# please help wheels



## tourgide (Feb 6, 2012)

son in law got 2012 popo sportsman 500 wants wheels are they all 4/156 or are they front 4/156 rear 4/110 what happened he bought 27 10 12 tires an they rub on front he dont want wheel spacers but we dont no what wheels to get


----------



## Polaris425 (Dec 16, 2004)

All new Polaris should be 4/156 on all 4. Only the old SRA ones had a dif. rear hub. And they were 4/4. Not 4/110. 

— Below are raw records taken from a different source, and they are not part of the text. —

/-! ### setLens -/

@[simp] theorem setLens_acc (a : Alphabet) (ls : List Nat) (s : State) : (setLens a ls s).acc = s.acc := by
  cases a <;> rfl
@[simp] theorem setLens_accLen (a : Alphabet) (ls : List Nat) (s : State) : (setLens a ls s).accLen = s.accLen := by
  cases a <;> rfl
@[simp] theorem setLens_recs (a : Alphabet) (ls : List Nat) (s : State) : (setLens a ls s).recs = s.recs := by
  cases a <;> rfl
@[simp] theorem setLens_litCode (a : Alphabet) (ls : List Nat) (s : State) : (setLens a ls s).litCode = s.litCode := by
  cases a <;> rfl
@[simp] theorem setLens_distCode (a : Alphabet) (ls : List Nat) (s : State) : (setLens a ls s).distCode = s.distCode := by
  cases a <;> rfl
@[simp] theorem setLens_clCode (a : Alphabet) (ls : List Nat) (s : State) : (setLens a ls s).clCode = s.clCode := by
  cases a <;> rfl
@[simp] theorem setLens_seq (a : Alphabet) (ls : List Nat) (s : State) : (setLens a ls s).seq = s.seq := by
  cases a <;> rfl
@[simp] theorem setLens_rle (a : Alphabet) (ls : List Nat) (s : State) : (setLens a ls s).rle = s.rle := by
  cases a <;> rfl
@[simp] theorem setLens_n (a : Alphabet) (ls : List Nat) (s : State) : (setLens a ls s).n = s.n := by
  cases a <;> rfl
@[simp] theorem setLens_i (a : Alphabet) (ls : List Nat) (s : State) : (setLens a ls s).i = s.i := by
  cases a <;> rfl
@[simp] theorem setLens_h (a : Alphabet) (ls : List Nat) (s : State) : (setLens a ls s).h = s.h := by
  cases a <;> rfl
@[simp] theorem setLens_cand (a : Alphabet) (ls : List Nat) (s : State) : (setLens a ls s).cand = s.cand := by
  cases a <;> rfl
@[simp] theorem setLens_visited (a : Alphabet) (ls : List Nat) (s : State) : (setLens a ls s).visited = s.visited := by
  cases a <;> rfl
@[simp] theorem setLens_cap (a : Alphabet) (ls : List Nat) (s : State) : (setLens a ls s).cap = s.cap := by
  cases a <;> rfl
@[simp] theorem setLens_bestLen (a : Alphabet) (ls : List Nat) (s : State) : (setLens a ls s).bestLen = s.bestLen := by
  cases a <;> rfl
@[simp] theorem setLens_bestDist (a : Alphabet) (ls : List Nat) (s : State) : (setLens a ls s).bestDist = s.bestDist := by
  cases a <;> rfl
@[simp] theorem setLens_hlit (a : Alphabet) (ls : List Nat) (s : State) : (setLens a ls s).hlit = s.hlit := by
  cases a <;> rfl
@[simp] theorem setLens_hdist (a : Alphabet) (ls : List Nat) (s : State) : (setLens a ls s).hdist = s.hdist := by
  cases a <;> rfl
@[simp] theorem setLens_hclen (a : Alphabet) (ls : List Nat) (s : State) : (setLens a ls s).hclen = s.hclen := by
  cases a <;> rfl
@[simp] theorem setLens_litFreq (a : Alphabet) (ls : List Nat) (s : State) : (setLens a ls s).litFreq = s.litFreq := by
  cases a <;> rfl
@[simp] theorem setLens_distFreq (a : Alphabet) (ls : List Nat) (s : State) : (setLens a ls s).distFreq = s.distFreq := by
  cases a <;> rfl
@[simp] theorem setLens_clFreq (a : Alphabet) (ls : List Nat) (s : State) : (setLens a ls s).clFreq = s.clFreq := by
  cases a <;> rfl
@[simp] theorem setLens_prev (a : Alphabet) (ls : List Nat) (s : State) : (setLens a ls s).prev = s.prev := by
  cases a <;> rfl
@[simp] theorem setLens_wBuf (a : Alphabet) (ls : List Nat) (s : State) : (setLens a ls s).wBuf = s.wBuf := by
  cases a <;> rfl
@[simp] theorem setLens_wCnt (a : Alphabet) (ls : List Nat) (s : State) : (setLens a ls s).wCnt = s.wCnt := by
  cases a <;> rfl
@[simp] theorem setLens_sink (a : Alphabet) (ls : List Nat) (s : State) : (setLens a ls s).sink = s.sink := by
  cases a <;> rfl
@[simp] theorem setLens_bitPos (a : Alphabet) (ls : List Nat) (s : State) : (setLens a ls s).bitPos = s.bitPos := by
  cases a <;> rfl
@[simp] theorem setLens_source (a : Alphabet) (ls : List Nat) (s : State) : (setLens a ls s).source = s.source := by
  cases a <;> rfl
@[simp] theorem setLens_data (a : Alphabet) (ls : List Nat) (s : State) : (setLens a ls s).data = s.data := by
  cases a <;> rfl
@[simp] theorem setLens_hashHead (a : Alphabet) (ls : List Nat) (s : State) : (setLens a ls s).hashHead = s.hashHead := by
  cases a <;> rfl
@[simp] theorem setLens_dstate (a : Alphabet) (ls : List Nat) (s : State) : (setLens a ls s).dstate = s.dstate := by
  cases a <;> rfl
@[simp] theorem setLens_bfinal (a : Alphabet) (ls : List Nat) (s : State) : (setLens a ls s).bfinal = s.bfinal := by
  cases a <;> rfl
@[simp] theorem setLens_btype (a : Alphabet) (ls : List Nat) (s : State) : (setLens a ls s).btype = s.btype := by
  cases a <;> rfl
@[simp] theorem setLens_err (a : Alphabet) (ls : List Nat) (s : State) : (setLens a ls s).err = s.err := by
  cases a <;> rfl
@[simp] theorem setLens_errBitPos (a : Alphabet) (ls : List Nat) (s : State) : (setLens a ls s).errBitPos = s.errBitPos := by
  cases a <;> rfl
@[simp] theorem setLens_errValue (a : Alphabet) (ls : List Nat) (s : State) : (setLens a ls s).errValue = s.errValue := by
  cases a <;> rfl
@[simp] theorem setLens_out (a : Alphabet) (ls : List Nat) (s : State) : (setLens a ls s).out = s.out := by
  cases a <;> rfl
@[simp] theorem setLens_decoded (a : Alphabet) (ls : List Nat) (s : State) : (setLens a ls s).decoded = s.decoded := by
  cases a <;> rfl
@[simp] theorem setLens_result (a : Alphabet) (ls : List Nat) (s : State) : (setLens a ls s).result = s.result := by
  cases a <;> rfl
@[simp] theorem setLens_place (a : Alphabet) (ls : List Nat) (s : State) : (setLens a ls s).place = s.place := by
  cases a <;> rfl
@[simp] theorem setLens_fresh (a : Alphabet) (ls : List Nat) (s : State) : (setLens a ls s).fresh = s.fresh := by
  cases a <;> rfl
@[simp] theorem setLens_port (a : Alphabet) (ls : List Nat) (s : State) : (setLens a ls s).port = s.port := by
  cases a <;> rfl
@[simp] theorem setLens_cfg (a : Alphabet) (ls : List Nat) (s : State) : (setLens a ls s).cfg = s.cfg := by
  cases a <;> rfl
@[simp] theorem setLens_cl_clLen (ls : List Nat) (s : State) : (setLens .cl ls s).clLen = ls := rfl
@[simp] theorem setLens_litlen_clLen (ls : List Nat) (s : State) : (setLens .litlen ls s).clLen = s.clLen := rfl
@[simp] theorem setLens_dist_clLen (ls : List Nat) (s : State) : (setLens .dist ls s).clLen = s.clLen := rfl
@[simp] theorem setLens_dist_distLen (ls : List Nat) (s : State) : (setLens .dist ls s).distLen = ls := rfl
@[simp] theorem setLens_litlen_distLen (ls : List Nat) (s : State) : (setLens .litlen ls s).distLen = s.distLen := rfl
@[simp] theorem setLens_cl_distLen (ls : List Nat) (s : State) : (setLens .cl ls s).distLen = s.distLen := rfl
@[simp] theorem setLens_litlen_litLen (ls : List Nat) (s : State) : (setLens .litlen ls s).litLen = ls := rfl
@[simp] theorem setLens_dist_litLen (ls : List Nat) (s : State) : (setLens .dist ls s).litLen = s.litLen := rfl
@[simp] theorem setLens_cl_litLen (ls : List Nat) (s : State) : (setLens .cl ls s).litLen = s.litLen := rfl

As far as what wheels, that's up to you. I would imagine any normal IRS offset aftermarket rim would work & fix the rubbing issue. 

What's it rubbing? Shock?


----------



## tourgide (Feb 6, 2012)

thanks the tie rod end is rubbing


----------



## Polaris425 (Dec 16, 2004)

Yeah that makes sense. 

Just some regular offset aftermarket wheels should solve that issue. I tried to search for the offset info but can't find it yet. You just need to make sure that the aftermarket ones have at least 1" more offset than the stock. But any good tire/rim dealer should be able to tell you that, if you cant find the info in your owners manual. You could always lay the rim flat and measure it yourself.


----------



## tourgide (Feb 6, 2012)

thanks again popo dealer hooked him up with some ss rims cleared them good


----------